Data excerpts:
-*-

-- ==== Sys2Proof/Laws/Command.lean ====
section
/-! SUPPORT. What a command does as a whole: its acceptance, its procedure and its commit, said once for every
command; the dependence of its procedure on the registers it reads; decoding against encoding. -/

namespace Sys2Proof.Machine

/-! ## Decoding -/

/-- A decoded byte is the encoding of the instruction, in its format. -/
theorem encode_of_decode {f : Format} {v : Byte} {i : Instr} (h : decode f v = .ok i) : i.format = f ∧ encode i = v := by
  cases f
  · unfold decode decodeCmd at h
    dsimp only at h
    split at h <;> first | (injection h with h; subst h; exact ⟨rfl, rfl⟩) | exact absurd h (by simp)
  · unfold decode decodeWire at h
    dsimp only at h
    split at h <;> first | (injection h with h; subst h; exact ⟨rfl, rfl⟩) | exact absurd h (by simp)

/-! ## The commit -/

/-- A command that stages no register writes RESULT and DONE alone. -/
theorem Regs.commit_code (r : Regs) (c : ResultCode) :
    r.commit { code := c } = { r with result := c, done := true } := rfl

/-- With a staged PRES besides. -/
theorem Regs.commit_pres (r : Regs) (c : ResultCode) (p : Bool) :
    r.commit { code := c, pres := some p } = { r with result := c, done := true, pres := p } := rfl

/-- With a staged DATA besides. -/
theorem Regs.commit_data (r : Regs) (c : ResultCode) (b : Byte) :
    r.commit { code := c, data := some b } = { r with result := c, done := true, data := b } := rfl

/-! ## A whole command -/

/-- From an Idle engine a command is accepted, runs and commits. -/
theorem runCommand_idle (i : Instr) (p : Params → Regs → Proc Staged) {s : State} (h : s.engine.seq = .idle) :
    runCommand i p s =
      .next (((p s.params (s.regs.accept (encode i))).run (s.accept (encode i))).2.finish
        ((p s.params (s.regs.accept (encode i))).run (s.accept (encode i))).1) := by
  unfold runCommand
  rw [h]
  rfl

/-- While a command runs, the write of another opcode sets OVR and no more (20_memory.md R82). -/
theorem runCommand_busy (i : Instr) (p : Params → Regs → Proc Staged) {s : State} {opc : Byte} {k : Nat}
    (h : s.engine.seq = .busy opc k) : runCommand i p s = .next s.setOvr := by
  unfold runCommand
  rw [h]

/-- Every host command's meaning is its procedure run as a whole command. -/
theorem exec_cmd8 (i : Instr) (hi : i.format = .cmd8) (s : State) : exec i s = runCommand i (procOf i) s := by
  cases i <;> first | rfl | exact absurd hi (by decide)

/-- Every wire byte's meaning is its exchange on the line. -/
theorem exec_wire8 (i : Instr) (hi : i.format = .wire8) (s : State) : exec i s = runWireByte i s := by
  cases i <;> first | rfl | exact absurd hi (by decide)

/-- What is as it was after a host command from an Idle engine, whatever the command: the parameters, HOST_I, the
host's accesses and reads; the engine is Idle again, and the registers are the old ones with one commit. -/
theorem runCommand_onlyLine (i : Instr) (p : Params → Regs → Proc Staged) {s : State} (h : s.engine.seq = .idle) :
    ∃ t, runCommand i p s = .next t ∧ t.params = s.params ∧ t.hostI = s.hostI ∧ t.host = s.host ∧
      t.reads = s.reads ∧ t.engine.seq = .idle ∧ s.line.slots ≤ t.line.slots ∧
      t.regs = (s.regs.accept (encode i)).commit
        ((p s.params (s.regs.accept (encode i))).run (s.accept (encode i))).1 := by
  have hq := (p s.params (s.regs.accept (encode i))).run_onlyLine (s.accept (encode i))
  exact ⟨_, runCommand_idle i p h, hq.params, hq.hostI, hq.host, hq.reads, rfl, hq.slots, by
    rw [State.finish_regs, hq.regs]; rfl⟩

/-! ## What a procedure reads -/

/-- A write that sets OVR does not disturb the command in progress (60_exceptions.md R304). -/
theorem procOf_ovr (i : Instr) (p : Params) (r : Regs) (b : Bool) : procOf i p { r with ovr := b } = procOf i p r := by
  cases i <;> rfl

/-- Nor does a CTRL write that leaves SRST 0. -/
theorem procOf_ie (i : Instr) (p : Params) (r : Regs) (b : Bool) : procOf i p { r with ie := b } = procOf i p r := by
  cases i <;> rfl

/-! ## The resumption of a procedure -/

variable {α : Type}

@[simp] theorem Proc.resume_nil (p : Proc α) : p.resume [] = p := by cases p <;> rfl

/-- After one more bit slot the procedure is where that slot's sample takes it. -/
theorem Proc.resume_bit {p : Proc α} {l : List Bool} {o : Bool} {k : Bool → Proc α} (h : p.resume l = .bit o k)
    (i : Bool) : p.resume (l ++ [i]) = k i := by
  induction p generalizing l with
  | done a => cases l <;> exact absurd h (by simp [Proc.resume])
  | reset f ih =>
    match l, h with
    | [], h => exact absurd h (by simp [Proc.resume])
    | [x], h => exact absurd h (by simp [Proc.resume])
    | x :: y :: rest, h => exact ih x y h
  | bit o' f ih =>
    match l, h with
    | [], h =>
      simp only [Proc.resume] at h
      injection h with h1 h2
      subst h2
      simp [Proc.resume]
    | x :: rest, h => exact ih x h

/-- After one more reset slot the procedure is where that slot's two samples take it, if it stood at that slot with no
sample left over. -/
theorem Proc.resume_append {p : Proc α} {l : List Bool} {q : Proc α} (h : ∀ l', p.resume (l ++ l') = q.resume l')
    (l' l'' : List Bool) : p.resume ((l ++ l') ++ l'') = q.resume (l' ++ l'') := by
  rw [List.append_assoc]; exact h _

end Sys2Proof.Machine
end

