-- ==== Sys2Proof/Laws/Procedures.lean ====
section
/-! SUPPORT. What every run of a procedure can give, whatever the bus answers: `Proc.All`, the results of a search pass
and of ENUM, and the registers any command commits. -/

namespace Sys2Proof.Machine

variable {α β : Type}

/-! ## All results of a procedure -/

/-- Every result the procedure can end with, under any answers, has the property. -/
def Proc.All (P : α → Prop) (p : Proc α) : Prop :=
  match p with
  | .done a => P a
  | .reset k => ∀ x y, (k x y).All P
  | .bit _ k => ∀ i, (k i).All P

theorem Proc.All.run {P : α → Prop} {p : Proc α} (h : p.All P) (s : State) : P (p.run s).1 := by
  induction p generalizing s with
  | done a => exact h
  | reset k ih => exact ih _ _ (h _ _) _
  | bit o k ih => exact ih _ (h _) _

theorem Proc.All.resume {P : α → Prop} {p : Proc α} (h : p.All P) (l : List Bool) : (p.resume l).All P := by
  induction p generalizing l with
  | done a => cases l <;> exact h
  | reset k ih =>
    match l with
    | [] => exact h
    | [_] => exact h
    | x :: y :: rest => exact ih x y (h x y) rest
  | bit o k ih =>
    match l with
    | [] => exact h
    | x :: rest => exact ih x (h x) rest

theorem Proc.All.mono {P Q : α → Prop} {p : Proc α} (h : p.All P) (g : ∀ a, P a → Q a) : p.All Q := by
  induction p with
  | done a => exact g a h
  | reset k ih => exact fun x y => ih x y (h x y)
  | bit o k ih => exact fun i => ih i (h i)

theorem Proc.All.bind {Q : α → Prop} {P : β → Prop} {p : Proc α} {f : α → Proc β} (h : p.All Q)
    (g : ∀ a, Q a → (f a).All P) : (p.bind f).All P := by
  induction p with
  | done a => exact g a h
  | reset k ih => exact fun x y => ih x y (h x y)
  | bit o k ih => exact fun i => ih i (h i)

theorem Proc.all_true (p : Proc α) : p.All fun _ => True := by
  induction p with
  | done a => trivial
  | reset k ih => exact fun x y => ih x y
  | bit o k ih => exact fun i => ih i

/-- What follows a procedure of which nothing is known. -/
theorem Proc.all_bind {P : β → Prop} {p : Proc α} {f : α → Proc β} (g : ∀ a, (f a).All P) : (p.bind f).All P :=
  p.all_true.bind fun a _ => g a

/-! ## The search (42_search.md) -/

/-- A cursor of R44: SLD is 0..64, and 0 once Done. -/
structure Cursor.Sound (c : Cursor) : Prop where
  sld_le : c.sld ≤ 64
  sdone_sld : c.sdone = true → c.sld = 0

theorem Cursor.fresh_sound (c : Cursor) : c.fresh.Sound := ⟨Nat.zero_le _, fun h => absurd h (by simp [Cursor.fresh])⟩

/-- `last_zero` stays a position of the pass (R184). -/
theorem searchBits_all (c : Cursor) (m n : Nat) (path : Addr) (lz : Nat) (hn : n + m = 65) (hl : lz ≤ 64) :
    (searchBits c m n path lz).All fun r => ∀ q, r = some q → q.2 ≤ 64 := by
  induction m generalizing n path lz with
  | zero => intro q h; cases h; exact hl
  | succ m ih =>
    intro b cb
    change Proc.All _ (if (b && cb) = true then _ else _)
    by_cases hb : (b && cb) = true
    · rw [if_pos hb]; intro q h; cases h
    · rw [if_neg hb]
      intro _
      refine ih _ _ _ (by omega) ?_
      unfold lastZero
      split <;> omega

-*-

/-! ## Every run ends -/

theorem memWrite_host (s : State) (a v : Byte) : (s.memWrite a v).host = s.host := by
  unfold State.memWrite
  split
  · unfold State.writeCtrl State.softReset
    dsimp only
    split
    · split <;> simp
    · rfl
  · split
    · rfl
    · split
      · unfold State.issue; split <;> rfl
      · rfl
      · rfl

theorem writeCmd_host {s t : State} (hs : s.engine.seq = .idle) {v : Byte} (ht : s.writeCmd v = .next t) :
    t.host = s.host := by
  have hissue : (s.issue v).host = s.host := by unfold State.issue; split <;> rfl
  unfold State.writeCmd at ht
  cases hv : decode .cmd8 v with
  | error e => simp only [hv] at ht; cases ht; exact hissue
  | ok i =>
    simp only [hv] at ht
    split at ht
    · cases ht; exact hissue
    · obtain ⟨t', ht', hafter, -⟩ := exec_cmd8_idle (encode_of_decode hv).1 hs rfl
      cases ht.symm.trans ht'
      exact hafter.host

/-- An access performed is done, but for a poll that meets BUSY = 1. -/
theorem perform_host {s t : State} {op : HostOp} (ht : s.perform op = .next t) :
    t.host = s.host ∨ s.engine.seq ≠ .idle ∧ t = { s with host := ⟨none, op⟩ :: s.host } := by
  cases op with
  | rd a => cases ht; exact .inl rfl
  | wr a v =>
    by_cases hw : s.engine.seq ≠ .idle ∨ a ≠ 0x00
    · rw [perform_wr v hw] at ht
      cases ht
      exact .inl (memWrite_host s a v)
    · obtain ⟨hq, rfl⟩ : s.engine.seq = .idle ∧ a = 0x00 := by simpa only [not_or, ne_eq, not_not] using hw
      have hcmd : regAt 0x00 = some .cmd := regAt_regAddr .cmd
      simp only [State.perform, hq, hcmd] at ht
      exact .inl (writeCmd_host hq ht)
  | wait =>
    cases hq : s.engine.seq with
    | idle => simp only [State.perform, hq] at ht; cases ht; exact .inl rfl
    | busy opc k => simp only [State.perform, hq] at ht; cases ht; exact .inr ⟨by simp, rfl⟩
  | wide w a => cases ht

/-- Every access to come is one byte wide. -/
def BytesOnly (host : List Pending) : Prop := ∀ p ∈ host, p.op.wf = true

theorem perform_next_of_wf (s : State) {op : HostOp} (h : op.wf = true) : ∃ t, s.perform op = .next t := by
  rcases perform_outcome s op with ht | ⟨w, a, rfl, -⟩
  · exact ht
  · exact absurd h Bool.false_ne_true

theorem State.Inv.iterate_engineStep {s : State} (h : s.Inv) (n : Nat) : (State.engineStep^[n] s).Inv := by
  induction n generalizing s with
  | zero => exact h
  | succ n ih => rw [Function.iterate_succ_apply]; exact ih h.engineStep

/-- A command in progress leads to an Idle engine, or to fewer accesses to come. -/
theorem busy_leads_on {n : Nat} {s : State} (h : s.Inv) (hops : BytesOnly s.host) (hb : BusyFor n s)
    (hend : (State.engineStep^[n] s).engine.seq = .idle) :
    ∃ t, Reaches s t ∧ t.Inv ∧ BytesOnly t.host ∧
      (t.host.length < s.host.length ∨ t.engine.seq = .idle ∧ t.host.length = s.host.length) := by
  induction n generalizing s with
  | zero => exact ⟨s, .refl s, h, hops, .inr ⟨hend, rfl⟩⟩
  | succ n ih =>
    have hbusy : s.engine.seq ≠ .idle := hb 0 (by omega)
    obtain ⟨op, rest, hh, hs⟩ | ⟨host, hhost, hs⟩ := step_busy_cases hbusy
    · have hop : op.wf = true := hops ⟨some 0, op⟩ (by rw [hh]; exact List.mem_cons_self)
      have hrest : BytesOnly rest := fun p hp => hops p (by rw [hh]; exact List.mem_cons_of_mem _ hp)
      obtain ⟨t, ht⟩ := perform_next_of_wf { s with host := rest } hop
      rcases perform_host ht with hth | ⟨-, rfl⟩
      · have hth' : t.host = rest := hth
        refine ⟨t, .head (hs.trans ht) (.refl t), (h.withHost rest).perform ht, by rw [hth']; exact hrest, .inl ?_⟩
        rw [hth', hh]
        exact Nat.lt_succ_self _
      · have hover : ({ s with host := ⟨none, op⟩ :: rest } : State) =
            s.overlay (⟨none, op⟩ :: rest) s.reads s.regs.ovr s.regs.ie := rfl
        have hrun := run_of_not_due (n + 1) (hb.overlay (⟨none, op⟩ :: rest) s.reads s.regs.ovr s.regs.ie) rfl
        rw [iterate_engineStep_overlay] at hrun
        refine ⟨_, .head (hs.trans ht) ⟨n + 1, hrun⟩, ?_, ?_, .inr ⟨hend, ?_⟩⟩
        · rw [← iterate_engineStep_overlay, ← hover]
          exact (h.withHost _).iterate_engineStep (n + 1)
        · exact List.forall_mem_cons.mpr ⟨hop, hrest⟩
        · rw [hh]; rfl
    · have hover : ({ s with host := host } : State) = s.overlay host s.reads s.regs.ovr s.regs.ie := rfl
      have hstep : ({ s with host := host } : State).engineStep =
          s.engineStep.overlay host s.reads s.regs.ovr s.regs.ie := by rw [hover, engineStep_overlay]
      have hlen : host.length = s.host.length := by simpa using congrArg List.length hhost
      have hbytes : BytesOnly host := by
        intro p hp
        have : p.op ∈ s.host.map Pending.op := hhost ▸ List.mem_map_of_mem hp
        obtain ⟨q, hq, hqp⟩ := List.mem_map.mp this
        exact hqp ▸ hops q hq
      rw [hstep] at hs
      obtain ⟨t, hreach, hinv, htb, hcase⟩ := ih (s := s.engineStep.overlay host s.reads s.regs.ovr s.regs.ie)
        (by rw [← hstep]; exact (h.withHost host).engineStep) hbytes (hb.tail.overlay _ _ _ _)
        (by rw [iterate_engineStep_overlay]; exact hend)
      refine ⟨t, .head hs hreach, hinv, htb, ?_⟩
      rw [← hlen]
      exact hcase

-*-

TASK TO COMPLETE:
Make a copy of each line in the records above that has the word "path".

RESULT OF THIS EXERCISE:
theorem searchBits_all (c : Cursor) (m n : Nat) (path : Addr) (lz : Nat) (hn : n + m = 65) (hl : lz ≤ 64) :
    (searchBits c m n path lz).All fun r => ∀ q, r = some q → q.2 ≤ 64 := by
  induction m generalizing n path lz with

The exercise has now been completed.